### PROBLEM STATEMENT
Begin at the line below that has "s with cores" and stop after the line that has "64 (09 R195). -/". Please restate only those lines, word for word.

═══ THE INPUT ═══

-- ==== Sys2Proof/Machine/Access.lean ====
section
/-!
DEFINITION. Sys2Proof/Machine/Access.lean: chunks and their commit (09 R194 to R200), and the core-path accesses Mem.read and
Mem.write of 02 R50 with the checks of 05 R103.
-/

namespace Sys2Proof.Machine

/-! ### Waking and watching -/

/-- Waits that end by executing the instruction again. -/
def WaitKind.retries : WaitKind → Bool
  | .commit | .transferPlace | .replayEntry | .scoreboard | .lockedSet | .fence
  | .cloak | .foreignDomain => true
  | _ => false

/-- Make a waiting context able to issue again (06 R130). -/
def Context.wake (c : Context) : Context :=
  if c.life = .waiting then { c with life := .ready, wait := {} } else c

/-- Contexts whose wait ends by executing again become READY; one whose condition still fails waits again. -/
def State.wakeRetries (s : State) : State :=
  s.mapCtxs fun _ _ c => if c.life = .waiting ∧ c.wait.kind.retries then c.wake else c

/-- Put a held access into its place in the order of arrival. -/
def insertTurn (x : Nat × Nat × Context) : List (Nat × Nat × Context) → List (Nat × Nat × Context)
  | [] => [x]
  | y :: ys => if x.2.2.wait.a < y.2.2.wait.a then x :: y :: ys else y :: insertTurn x ys

/-- What a block at a home has held goes on, one access after the other in the order in which they arrived, before anything else does (10 R239, 22 R390); `a` of such a
wait is its place in that order. -/
def State.releaseHomes (s : State) : State :=
  let held := s.allCtxs.filter fun (_, _, c) => c.life == .waiting && c.wait.kind == .homeBlock
  { s with agenda := ((held.foldl (fun l x => insertTurn x l) []).map fun (core, slot, _) => Move.release core slot) ++ s.agenda }

/-- A watch entry of a core after a write to some lines by a context (or none, another path). -/
def Watch.after (w : Watch) (core : Nat) (lines : List Nat) (writer : Option (Nat × Nat)) : Watch :=
  if lines.contains w.line && writer != some (core, w.slot) then { w with fired := true, reported := false } else w

/-- Has an entry of this context fired and not been reported? -/
def State.hasFired (s : State) (core slot : Nat) : Bool :=
  (s.core core).watches.any (fun w => w.slot == slot && w.fired && !w.reported)

/-- A write to these lines fires every armed entry on them but those of the writing context, and wakes the sleepers
(09 R219, R220, 06 R156). -/
def State.fireWatches (s : State) (lines : List Nat) (writer : Option (Nat × Nat)) : State :=
  if s.cores.all (fun p => p.2.watches.isEmpty) then s
  else
    let cs := s.cores.map fun (k, c) => (k, { c with watches := c.watches.map (·.after k lines writer) })
    let s := { s with cores := cs }
    s.mapCtxs fun core slot c =>
      if c.life = .waiting ∧ (c.wait.kind = .sleep ∨ c.wait.kind = .wfi) ∧ s.hasFired core slot then c.wake else c

/-! ### Chunk limits and squash -/

/-- MAXINS of CR_CHUNKCTL: 0 and values above 512 act as 512 (09 R195). -/
def maxInsOf (ctl : Word) : Nat := let v := bitsOf ctl 0 10; if v = 0 ∨ 512 < v then 512 else v

/-- MAXLINES of CR_CHUNKCTL: 0 and values above 64 act as 64 (09 R195). -/
def maxLinesOf (ctl : Word) : Nat := let v := bitsOf ctl 16 7; if v = 0 ∨ 64 < v then 64 else v

/-- The chunk that begins here on a core. -/
def freshChunk (k : KRegs) (a : Arch) : Chunk :=
  { Chunk.fresh a with maxIns := maxInsOf k.chunkCtl, maxLines := maxLinesOf k.chunkCtl }

/-- CR_CHUNKSTAT after a commit of a chunk (09 R195). -/
def statCommit (w : Word) (c : Chunk) : Word :=
  let w := putBits w 0 16 (bitsOf w 0 16 + 1)
  let w := putBits w 40 8 (min c.vaLines.length 255)
  let w := putBits w 48 10 c.ins
  if c.locked then putBits w 32 8 (min (bitsOf w 32 8 + 1) 255) else w

/-- CR_CHUNKSTAT after a squash (09 R195). -/
def statSquash (w : Word) : Word := putBits w 16 16 (bitsOf w 16 16 + 1)

/-- Write a K-scope register by its index, its RW fields only (06 R137, R138, R143, 08 R178, 09 R195). -/
def KRegs.put (k : KRegs) (index : Nat) (v : Word) : KRegs :=
  match index with
  | 0x004 => { k with tvec := putBits v 0 1 0 }
  | 0x020 => { k with seed := v }
  | 0x021 => { k with kseed := v }
  | 0x032 => { k with backoff := v &&& 0xFFFFF }
  | 0x033 => { k with hboundLo := v }
  | 0x034 => { k with hboundHi := v }
  | 0x038 => { k with waitTmo := v }
  | 0x039 => { k with btmo := v }
  | 0x03A => { k with xtmo := v }
  | 0x048 => { k with chunkCtl := v &&& 0x7F03FF }
  | 0x071 => { k with flogBase := v }
  | 0x075 => { k with tdeleg := v &&& 0xAFFDE }
  | _ => k

/-- The registers outside contexts that a chunk can write: a K-scope register of a core, or one of its die, the capability key and the watchdog's PERIOD;
0x176 stands for its last kick. -/
def regKey (core index : Nat) : Nat := (if index = 0x074 ∨ index = 0x076 ∨ index = 0x176 then 512 + dieOf core else core) * 512 + index

/-- Put a value into such a register. -/
def State.putReg (s : State) (core index : Nat) (v : Word) : State :=
  if index = 0x074 then s.mapDie (dieOf core) fun d => { d with capKey := v }
  else if index = 0x076 then s.mapDie (dieOf core) fun d => { d with wdogPeriod := v.setWidth 32 }
  else if index = 0x176 then s.mapDie (dieOf core) fun d => { d with wdogKick := v.toNat }
  else s.mapCore core fun c => { c with k := c.k.put index v }

/-- The write after a discarded one found what that one had found. -/
def RegUndo.relink (u e : RegUndo) : RegUndo := if u.prev = e.seq then { u with old := e.old, prev := e.prev } else u

/-- Discard a write of a squashed chunk (06 R139): where it is the register's last, the register takes its old value; a later one stays, and an uncommitted
later one takes its place. -/
def State.undoReg (core : Nat) (s : State) (e : RegUndo) : State :=
  let key := regKey core e.index
  if getT 0 s.regSeq key = e.seq then { s.putReg core e.index e.old with regSeq := setT 0 s.regSeq key e.prev }
  else s.mapCtxs fun k _ c =>
    { c with chunk := { c.chunk with kUndo := c.chunk.kUndo.map fun u => if regKey k u.index = key then u.relink e else u } }

/-- Discard a context's chunk: it executes again from the chunk's start (09 R199). -/
def Context.squash (k : KRegs) (c : Context) : Context :=
  let a := { c.chunk.start with chunkStat := statSquash c.chunk.start.chunkStat }
  { c with
    arch := a
    chunk := { freshChunk k a with attempts := c.chunk.attempts + 1, ins := c.chunk.startIns, startIns := c.chunk.startIns }
    life := if c.life = .waiting then .ready else c.life
    wait := if c.life = .waiting then {} else c.wait }

/-- Squash the context in a slot, with what its chunk did to control registers outside it. -/
def State.squashAt (s : State) (core slot : Nat) : State :=
  let c := s.ctxAt core slot
  let s := c.chunk.kUndo.foldl (State.undoReg core) s
  s.setCtxAt core slot (c.squash (s.core core).k)

/-- Squash every context other than the committing one whose chunk has read or written one of these lines (09 R197). A chunk
that is locked or runs ahead is left alone. -/
def State.squashMeeting (s : State) (lines : List Nat) : State :=
  let hit := fun (c : Context) => !c.chunk.locked && c.life != .runahead && c.chunk.meets lines
  (s.ctxs.filter (fun p => hit p.2)).foldl (fun s p => s.squashAt (p.1 / 64) (p.1 % 64)) s

/-! ### The undo log (23 R400, R406) -/

/-- The undo entries of the interval that is open: those made since the checkpoint of a seam that is being taken, else all. -/
def SeamDomain.current (d : SeamDomain) : List UndoEntry := d.undo.drop ((d.pending.map (·.undo)).getD 0)

/-- Log a line's old bytes on its first overwrite in the interval of a domain. -/
def State.logUndo (s : State) (dom owner : Nat) (va : Option Nat) (line : Nat) : State :=
  match s.domain? dom with
  | none => s
  | some d =>
    if d.current.any (·.line == line) then s
    else s.mapDomain dom fun d => { d with undo := d.undo ++ [{ line := line, owner := owner, va := va, old := s.bytesAt (128 * line) 128 }] }

/-- Another domain than `dom` that wrote the line in its open interval. -/
def State.foreignDomain (s : State) (dom line : Nat) : Option Nat :=
  (s.domains.find? fun d => d.id != dom && d.undo.any (·.line == line)).map (·.id)

/-! ### Seam triggers (23 R396 to R398) -/

/-- A kernel that is placed and has not ended. -/
def KernelState.live : KernelState → Bool
  | .placing | .running | .draining | .preempted | .faulted => true
  | _ => false

/-- The kernels of a seam domain. -/
def State.domainKernels (s : State) (dom : Nat) : List Kernel := s.allKernels.filter fun k => k.seamDomain == dom && k.state.live

/-- Transfers and matrix commands of a kernel's cores that are still running; a transfer that waits for a link write is. -/
def State.enginesBusy (s : State) (k : Kernel) : Bool :=
  k.held.any (fun c => (s.core c).transfers.any (·.live))
    || s.clusters.any (fun p => p.2.queue.any fun q => k.held.contains q.core)

/-- Is a pre-emption of the domain under way? -/
def State.stoppingIn (s : State) (dom : Nat) : Bool :=
  (s.domainKernels dom).any fun k => k.state == .preempted && (s.enginesBusy k || (k.forPriority && k.held != []))

/-- A trigger: the first one gives the seam its tag. The next seam is COMMITTING, unless a pre-emption under way has to complete first. -/
def State.trigger (s : State) (dom : Nat) (tag : Word) : State :=
  let stopping := s.stoppingIn dom
  s.mapDomain dom fun d =>
    if d.triggered then d
    else { d with triggered := true, nextTag := tag, state := if d.state = .opened ∧ !stopping then .committing else d.state }

/-- Does a seam hold a context's issue: its domain's next seam is not OPEN (23 R399, R402)? A chunk that runs locked goes on to its commit (09 R440). -/
def State.seamHolds (s : State) (c : Context) : Bool :=
  !c.chunk.locked && ((s.kernel? c.owner c.knum).map s.seamStops).getD false

/-- Is a seam of the kernel's domain COMMITTING? A pre-emption waits for it (23 R398). -/
def State.seamBars (s : State) (k : Kernel) : Bool := ((s.domain? k.seamDomain).map fun d => d.state == .committing).getD false

/-! ### Commit -/

/-- The core whose L1D takes a line of the executing thread: the core itself, or the member of its cloak the set draw names (15 R289). -/
def State.l1Core (s : State) (line : Nat) : Nat :=
  if s.ctx.cloak.state = .bound then
    s.ctx.cloak.members.getD (l1SetOf s.myCore.k.kseed s.ctx.owner line % s.ctx.cloak.members.length) s.coreId
  else s.coreId

/-- The bytes of the executing core's copy of an SWM line; a copy that is not there is made from memory (10 R237). -/
def State.swmCopy (s : State) (line vline : Nat) : SwmLine :=
  (getT none s.coh.swm (s.coreId * 2 ^ 64 + line)).getD { vline := vline, at_ := s.l1Core vline, clean := s.bytesAt (128 * line) 128, dirty := [] }

def State.putSwm (s : State) (core line : Nat) (l : SwmLine) : State :=
  s.mapCoh fun c => { c with swm := setT none c.swm (core * 2 ^ 64 + line) (some l) }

═══

### RESPONSE TO THIS TASK
    let s := { s with cores := cs }
    s.mapCtxs fun core slot c =>
      if c.life = .waiting ∧ (c.wait.kind = .sleep ∨ c.wait.kind = .wfi) ∧ s.hasFired core slot then c.wake else c

/-! ### Chunk limits and squash -/

/-- MAXINS of CR_CHUNKCTL: 0 and values above 512 act as 512 (09 R195). -/
def maxInsOf (ctl : Word) : Nat := let v := bitsOf ctl 0 10; if v = 0 ∨ 512 < v then 512 else v

/-- MAXLINES of CR_CHUNKCTL: 0 and values above 64 act as 64 (09 R195). -/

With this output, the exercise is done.